Copy, without any change, the lines from the one that holds "Fault := Sys2Proof.Machine.Fault" through the final line of the material below.
====== Supplied data ======
-- ==== Sys2Proof/Machine/Core.lean ====
section
/-! DEFINITION. The machine as the host's interface takes it. -/

def Sys2Proof.core : Host.Core :=
  { State := Sys2Proof.Machine.State
    Fault := Sys2Proof.Machine.Fault
    Refusal := Sys2Proof.Machine.Refusal
    step := Sys2Proof.Machine.step
    reset := Sys2Proof.Machine.State.reset }
end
======
◆ **Response**
    Fault := Sys2Proof.Machine.Fault
    Refusal := Sys2Proof.Machine.Refusal
    step := Sys2Proof.Machine.step
    reset := Sys2Proof.Machine.State.reset }
end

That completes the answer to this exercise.